Print exactly what the entries say, line by line, from the first line down to the one with "(finish a s).adopt = s.adopt := rfl", inclusive.

····················

-- ==== Sys2Proof/Laws/State.lean ====
section
/-! SUPPORT. For each small update of State and each field, what the field reads after it: the field itself where the update
does not write it. All true by rfl; tagged for simp, so that no later proof unfolds a record update. -/

namespace Sys2Proof.Machine

@[simp] theorem finish_part (a s : State) : (finish a s).part = s.part := rfl
@[simp] theorem finish_mem (a s : State) : (finish a s).mem = s.mem := rfl
@[simp] theorem finish_lockP (a s : State) : (finish a s).lockP = s.lockP := rfl
@[simp] theorem finish_lockC (a s : State) : (finish a s).lockC = s.lockC := rfl
@[simp] theorem finish_disp (a s : State) : (finish a s).disp = s.disp := rfl
@[simp] theorem finish_adopt (a s : State) : (finish a s).adopt = s.adopt := rfl
@[simp] theorem finish_ctl (a s : State) : (finish a s).ctl = s.ctl := rfl
@[simp] theorem finish_eng (a s : State) : (finish a s).eng = s.eng := rfl
@[simp] theorem finish_sup (a s : State) : (finish a s).sup = s.sup := rfl
@[simp] theorem finish_ul (a s : State) : (finish a s).ul = s.ul := rfl
@[simp] theorem finish_tally (a s : State) : (finish a s).tally = s.tally := rfl
@[simp] theorem finish_router (a s : State) : (finish a s).router = s.router := rfl
@[simp] theorem finish_tb (a s : State) : (finish a s).tb = s.tb := rfl
@[simp] theorem finish_kc (a s : State) : (finish a s).kc = s.kc := rfl
@[simp] theorem finish_jw (a s : State) : (finish a s).jw = s.jw := rfl
@[simp] theorem finish_mail (a s : State) : (finish a s).mail = s.mail := rfl
@[simp] theorem finish_openCount (a s : State) : (finish a s).openCount = s.openCount := rfl
@[simp] theorem finish_pending (a s : State) : (finish a s).pending = s.pending := rfl
@[simp] theorem finish_link (a s : State) (i : Nat) : (finish a s).link i = s.link i := rfl
@[simp] theorem finish_linkRec (a s : State) (i : Nat) : (finish a s).linkRec i = s.linkRec i := rfl
@[simp] theorem finish_linkDef (a s : State) (i : Nat) : (finish a s).linkDef i = s.linkDef i := rfl
@[simp] theorem finish_now (a s : State) : (finish a s).now = s.now := rfl
@[simp] theorem finish_running (a s : State) : (finish a s).running = s.running := rfl
@[simp] theorem finish_camOf (a s : State) (cam : Nat) : camOf (finish a s) cam = camOf s cam := rfl

@[simp] theorem finishPath_part (path : List State) (a s : State) : (finishPath path a s).part = s.part := rfl
@[simp] theorem finishPath_mem (path : List State) (a s : State) : (finishPath path a s).mem = s.mem := rfl
@[simp] theorem finishPath_lockP (path : List State) (a s : State) : (finishPath path a s).lockP = s.lockP := rfl
@[simp] theorem finishPath_lockC (path : List State) (a s : State) : (finishPath path a s).lockC = s.lockC := rfl
@[simp] theorem finishPath_disp (path : List State) (a s : State) : (finishPath path a s).disp = s.disp := rfl
@[simp] theorem finishPath_adopt (path : List State) (a s : State) : (finishPath path a s).adopt = s.adopt := rfl
@[simp] theorem finishPath_ctl (path : List State) (a s : State) : (finishPath path a s).ctl = s.ctl := rfl
@[simp] theorem finishPath_eng (path : List State) (a s : State) : (finishPath path a s).eng = s.eng := rfl
@[simp] theorem finishPath_sup (path : List State) (a s : State) : (finishPath path a s).sup = s.sup := rfl
@[simp] theorem finishPath_ul (path : List State) (a s : State) : (finishPath path a s).ul = s.ul := rfl
@[simp] theorem finishPath_tally (path : List State) (a s : State) : (finishPath path a s).tally = s.tally := rfl
@[simp] theorem finishPath_router (path : List State) (a s : State) : (finishPath path a s).router = s.router := rfl
@[simp] theorem finishPath_tb (path : List State) (a s : State) : (finishPath path a s).tb = s.tb := rfl
@[simp] theorem finishPath_kc (path : List State) (a s : State) : (finishPath path a s).kc = s.kc := rfl
@[simp] theorem finishPath_jw (path : List State) (a s : State) : (finishPath path a s).jw = s.jw := rfl
@[simp] theorem finishPath_mail (path : List State) (a s : State) : (finishPath path a s).mail = s.mail := rfl
@[simp] theorem finishPath_openCount (path : List State) (a s : State) : (finishPath path a s).openCount = s.openCount := rfl
@[simp] theorem finishPath_pending (path : List State) (a s : State) : (finishPath path a s).pending = s.pending := rfl
@[simp] theorem finishPath_link (path : List State) (a s : State) (i : Nat) : (finishPath path a s).link i = s.link i := rfl
@[simp] theorem finishPath_linkRec (path : List State) (a s : State) (i : Nat) : (finishPath path a s).linkRec i = s.linkRec i := rfl
@[simp] theorem finishPath_linkDef (path : List State) (a s : State) (i : Nat) : (finishPath path a s).linkDef i = s.linkDef i := rfl
@[simp] theorem finishPath_now (path : List State) (a s : State) : (finishPath path a s).now = s.now := rfl
@[simp] theorem finishPath_running (path : List State) (a s : State) : (finishPath path a s).running = s.running := rfl
@[simp] theorem finishPath_camOf (path : List State) (a s : State) (cam : Nat) : camOf (finishPath path a s) cam = camOf s cam := rfl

····················

__Answer to this problem__.
-- ==== Sys2Proof/Laws/State.lean ====
section
/-! SUPPORT. For each small update of State and each field, what the field reads after it: the field itself where the update
does not write it. All true by rfl; tagged for simp, so that no later proof unfolds a record update. -/

namespace Sys2Proof.Machine

@[simp] theorem finish_part (a s : State) : (finish a s).part = s.part := rfl
@[simp] theorem finish_mem (a s : State) : (finish a s).mem = s.mem := rfl
@[simp] theorem finish_lockP (a s : State) : (finish a s).lockP = s.lockP := rfl
@[simp] theorem finish_lockC (a s : State) : (finish a s).lockC = s.lockC := rfl
@[simp] theorem finish_disp (a s : State) : (finish a s).disp = s.disp := rfl
@[simp] theorem finish_adopt (a s : State) : (finish a s).adopt = s.adopt := rfl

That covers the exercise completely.